Selasa, 01 November 2011

HISTORY OF SINT JOSEPH JUNIOR HIGH SCHOOL

Kota Lahat adalah sebuah kota kecil terletak di tengah-tengah daerah Sumatera Selatan. Pada masa penjajahan belanda, kota ini merupakan pusat perbengkelan PT Kereta Api Indonesia yang dulu disebut Jawatan Kereta Api, dimana orang-orang yang berkarya di situ merupakan “bedhol deso” dari tanah Purworejo. karenanya suasana jawa lebih hidup pada waktu itu. Di sisi lain sungai Lematang, salah satu sungai besar dan sangat luas, berkelok-kelok menyusuri sepanjang kota Lahat dan dibelah oleh jembatan gantung yang sangat panjang, membentang di sebelah pinggiran barat kota. Dari situ nampaklah Gunung Serelo, yang sosoknya  menyerupai telunjuk jari menjulang tinggi di langit, dengan dilatarbelakangi Bukit Barisan yang berderetan, merupakan keindahan alam khas Lahat yang mempesonakan.
Sejak bulan September 1933, seorang Misionaris asli Belanda pastor Hogeboom SCJ menetap di Lahat, dan membuka HGS. Ordo SCJ sudah berulang meminta agar suster-suster Ordes de Bogen menyanggupi bantuannya untuk berkarya di Lahat.
Pada tanggal 21 Mei  1936 bertolaklah lima suster CB dari Maastricht negeri Belanda. Dua diantaranya akan berkarya di Sumatera Selatan. Empat orang suster bertolak dari Tanjung Priok menuju Tanjung Karang terus langsung naik kereta api menuju Lahat. Tanggal 3 Juli 1936, mereka tiba di Lahat. Pada bulan Juli itu juga para suster misionaris telah mulai berkarya menangani sebuah HGS yang ada.

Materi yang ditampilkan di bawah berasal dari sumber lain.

-- ==== Sys2Proof/Machine/Watchdog.lean ====
section
/-!
DEFINITION. The stall watchdog of a partition (R123, R124): when its count is suspended, and the STALL.
-/
namespace Sys2Proof.Machine

/-- The input queue holds no frame for a STRIN (R103, R284, R330). -/
def State.queueEmpty (s : State) (p q : Nat) : Bool :=
  if isReflexQueue s p q then (Sp.get [] s.reflexq q).isEmpty else ((s.fn (partFn p)).in_ q).nextData.isNone

/-- The function's egress has no room for a frame of `len` bytes, because its head waits for a ring that is full or not enabled, for its
channel or for a session; an answer of the reflex partition needs no egress (R306, R331). -/
def State.egressHolds (s : State) (p len chan : Nat) : Bool :=
  let f := partFn p
  let answer := (s.part p).reflex && (s.findStream (fun e => e.kind == 3 && e.part == p && e.chan == chan)).isSome
  !answer && decide ((s.fn f).egressBytes + roundUp (48 + len) 64 > egressLimit)
    && (List.range 2).any (fun h => (s.ringWaits h f).isSome)

/-- A STRIN that waits on an empty queue, or a STROUT that waits for egress space, suspends the watchdog (R123): a started STRIN
whose queue holds no frame to take, or a started STROUT whose frame the function's egress has no room for. -/
def streamWaits (s : State) (p : Nat) : Bool :=
  let x := s.part p
  x.cells.any (fun n => (s.cell n).ops.any (fun o =>
    o.started.contains 13 && !o.worked.contains 13 && !o.dead &&
      let b := s.bindEntry n x.bset (Dsc.sslot o.desc)
      ((Dsc.opc o.desc == 11 && s.queueEmpty p (Bnd.queue b))
        || (Dsc.opc o.desc == 12 && s.egressHolds p (Dsc.lenb o.desc) (Bnd.chan b)))))

/-- The watchdog's limit in ticks (R124). -/
def stallTicks : Nat := 5000

/-- STALL: the count has reached 5,000 ticks; the partition stops, and the record holds the BID of the oldest pending
barrier and the lowest-numbered cell with an operation issued and not completed (R124). A barrier that has completed and is still
released block by block is not pending; with no barrier pending the BID is 0, which R124 does not state, as it does not state the
cell where none holds an operation: the first of the partition (log 142). -/
def execStall (p : Nat) (s : State) : Out :=
  let x := s.part p
  if x.st == .released ∧ stallTicks ≤ x.quiet ∧ !streamWaits s p then
    let holds (n : Nat) : Bool := !(s.cell n).ops.isEmpty
      || (s.cell n).segBuf.any (fun e => e.2.any (fun d => Dsc.selects d (x.relRow n) (x.relCol n)))
    let n := (x.cells.filter holds).foldl (fun a n => min a n) 1024
    let n := if n = 1024 then x.cells.headD 0 else n
    let bid := match x.barriers.find? (fun b => !b.done) with | some b => b.bid | none => 0
    .next ((s.ptmFlag p 3).raiseStop 2 0 2 1 p (locCell s n) bid)
  else .next s

end Sys2Proof.Machine
end

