/-- PANRD and PANWR move LEN units between the staging store and the page that the descriptor names, when no codeword read is in error;
PANWR sets DIRTY of the page. Bytes elsewhere stay. -/
def Obligations.PanPortsMoveUnits : Prop :=
  ∀ (n pan p : Nat) (o : CellOp) (s : State),
    let d := o.desc
    let page := (pageBy s (s.part p) n pan (Dsc.pInd d) (Dsc.pPage d)).1
    let pa := page * pageBytes + 32 * Dsc.poff d
    let sa := 262144 * n + 32 * Dsc.pSa d
    let len := 32 * Dsc.pLen d
    (startedOp s n (5 + pan) 4 = some (p, o) → errsIn s.mem.panErr pa len = [] → Does (.panrd n pan) s (fun t =>
      UnitDone s t p n (5 + pan) o ∧ t.mem.pan = s.mem.pan ∧ t.mem.pte = s.mem.pte ∧ t.mem.cold = s.mem.cold
      ∧ ∀ a, Memory.byte t.mem.ss a
          = if sa ≤ a ∧ a < sa + len then Memory.byte s.mem.pan (pa + (a - sa)) else Memory.byte s.mem.ss a))
    ∧ (startedOp s n (5 + pan) 5 = some (p, o) → errsIn s.mem.ssErr sa len = [] → Does (.panwr n pan) s (fun t =>
      UnitDone s t p n (5 + pan) o ∧ t.mem.ss = s.mem.ss ∧ t.mem.cold = s.mem.cold
      ∧ (∀ a, Memory.byte t.mem.pan a
          = if pa ≤ a ∧ a < pa + len then Memory.byte s.mem.ss (sa + (a - pa)) else Memory.byte s.mem.pan a)
      ∧ Pte.dirty (t.pte page) = true ∧ ∀ r, r ≠ page → t.pte r = s.pte r))

/-- MOVE between staging stores: the LEN units of the source stand in every destination cell of the partition's rectangle, and every
staging-store byte outside the destinations, and every page, stays. -/
def Sys2Proof.Claims.MoveWritesEveryDestination : Prop :=
  ∀ (n p : Nat) (o : CellOp) (s : State), startedOp s n 13 7 = some (p, o) →
    let d := o.desc
    let sa := 262144 * n + 32 * Dsc.saddr d
    let len := 32 * Dsc.mLen d
    let dests := moveDests (s.part p) n d
    Dsc.ssp d = false → Dsc.dsp d = false → errsIn s.mem.ssErr sa len = [] → 32 * Dsc.daddr d + len ≤ 262144 →
    Does (.move n) s (fun t => UnitDone s t p n 13 o ∧ t.mem.pan = s.mem.pan ∧ t.mem.pte = s.mem.pte ∧ t.mem.cold = s.mem.cold
      ∧ (∀ m k, m ∈ dests → k < len →
          Memory.byte t.mem.ss (262144 * m + 32 * Dsc.daddr d + k) = Memory.byte s.mem.ss (sa + k))
      ∧ ∀ a, (∀ m, m ∈ dests → a < 262144 * m + 32 * Dsc.daddr d ∨ 262144 * m + 32 * Dsc.daddr d + len ≤ a) →
          Memory.byte t.mem.ss a = Memory.byte s.mem.ss a)

/-- COLD: a harvest writes the page to the cold page of its binding slot under the key of the access and leaves its write to be
acknowledged; a flood writes the cold page, read under that key, to the page and sets DIRTY. Bytes elsewhere stay. -/
def Sys2Proof.Claims.ColdHarvestsAndFloods : Prop :=
  ∀ (n p k : Nat) (o : CellOp) (s : State), startedOp s n 13 8 = some (p, o) →
    let d := o.desc
    let x := s.part p
    let page := (pageBy s x n (Dsc.cPan d) (Dsc.cInd d) (Dsc.ppage d)).1
    let b := s.bindEntry n x.bset (Dsc.cslot d)
    let cp := Bnd.coldPage b
    s.coldKeyOf x.tenant (x.ctx (Bnd.coldCtx b)).key cp = some k →
    (Dsc.dir d = true → errsIn s.mem.panErr (page * pageBytes) pageBytes = [] → Does (.cold n) s (fun t =>
      (∃ q, q ∈ (t.cell n).ops ∧ q.id = o.id ∧ 13 ∈ q.worked)
      ∧ (t.dchan (coldChan cp)).writes = (s.dchan (coldChan cp)).writes ++ [(n, o.id)]
      ∧ (∀ i, i < pageBytes → t.coldByte (some k) (coldAddr cp + i) = Memory.byte s.mem.pan (page * pageBytes + i))
      ∧ (∀ a, a < coldAddr cp ∨ coldAddr cp + pageBytes ≤ a → Memory.byte t.mem.cold a = Memory.byte s.mem.cold a)
      ∧ t.mem.pan = s.mem.pan ∧ t.mem.ss = s.mem.ss ∧ t.mem.pte = s.mem.pte))
    ∧ (Dsc.dir d = false → (∀ e, e ∈ s.mem.ddrErr → e.1 < coldAddr cp / 32 ∨ coldAddr (cp + 1) / 32 ≤ e.1) → Does (.cold n) s (fun t =>
      (∃ q, q ∈ (t.cell n).ops ∧ q.id = o.id ∧ 13 ∈ q.worked) ∧ Pte.dirty (t.pte page) = true ∧ (∀ r, r ≠ page → t.pte r = s.pte r)
      ∧ (∀ a, Memory.byte t.mem.pan a = if page * pageBytes ≤ a ∧ a < (page + 1) * pageBytes
          then s.coldByte (some k) (coldAddr cp + (a - page * pageBytes)) else Memory.byte s.mem.pan a)
      ∧ t.mem.cold = s.mem.cold ∧ t.mem.ss = s.mem.ss))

Untuk sementara waktu, rumah sekolah masih merupakan rumah sewaan, karena belum mempunyai gedung sendiri. Bahwa dengan HGS saja misi belum bisa mencapai banyak. Maka Muder Laurensia mengajukan gagasan membuka sekolah MULO (setingkat SMP) di Lahat. MULO dimaksudkan untuk menampung para lulusan HGS dari Bengkulu dan Lahat.
MULO dibuka dan diresmikan pada tangga 1 Agustus 1938. Pada waktu MULO ini dibuka sudah ada 40 orang murid. Mereka datang dari daerah sekitar Lahat dan Bengkulu. Perintis sekolah MULO adalah Sr.Laurentia de Sain, Sr. Chatarina Liedmeier dan Sr. Olga Polis.
Sekolah ini berjalan dengan baik sampai pecah Perang Pasifik. Dalam masa pendudukan Jepang sekolah ini terpaksa ditutup karena Ssuster-suster harus masuk kamp tahanan. Pada tahun 1948, Pimpinan Umum Tarekat, Muder Emmanuel, datang ke Indonesia dan beliau meninjau Sumatera bersama Muder Laurentia untuk merencanakan pembukaan kembali sekolah milik Tarekat di Sumatera Selatan. Dalam satu tahun kompleks Santo Yosef telah selesai dibangun kembali. Karya pendidikan yang semula berbentuk HGS dibuka kembali dan menjadi SD dan SMP.
Dari tahun ke tahun jumlah siswa semakin bertambah, sehingga ruang belajar dirasa kurang, Maka tahun tujuh puluhan dibangunlah empat ruang belajar. Pada tanggal tgl 26 Desember 1982 seiring dengan perubahan kebijakan pemerintah menyangkut penyelenggaraan pendidikan, dibentuklah Yayasan Carolus Borromeus yang mewadahi seluruh lembaga pendidikan yang bernaung dalam pelindung Santo Yosef. yaitu TK-SD-SMP dan SMA Santo Yosef dengan kepala Yayasannya Suster Surani CB. Pada tahun 2003 bersamaan dengan perubahan kebijakan tentang yayasan, maka yayasan Carolus Borromeus dimerger dengan yayasan Tarakanita yang nota bene keduanya dikelola oleh para suster Cinta Kasih Borromeus ( CB)
Hingga kini dalam usia yang ke 71 Th ( tahun 2009), banyak hal terlh berubah dengan cepat. Perubahan dalam dunia pendidikan memaksa sekolah Santo Yosef untuk berbenah diri, meski demikian tetap mengedepankan nilai-nilai pembentukan pribadi utuh dan berbela rasa dalam bingkai hidup relegi yang mendalam.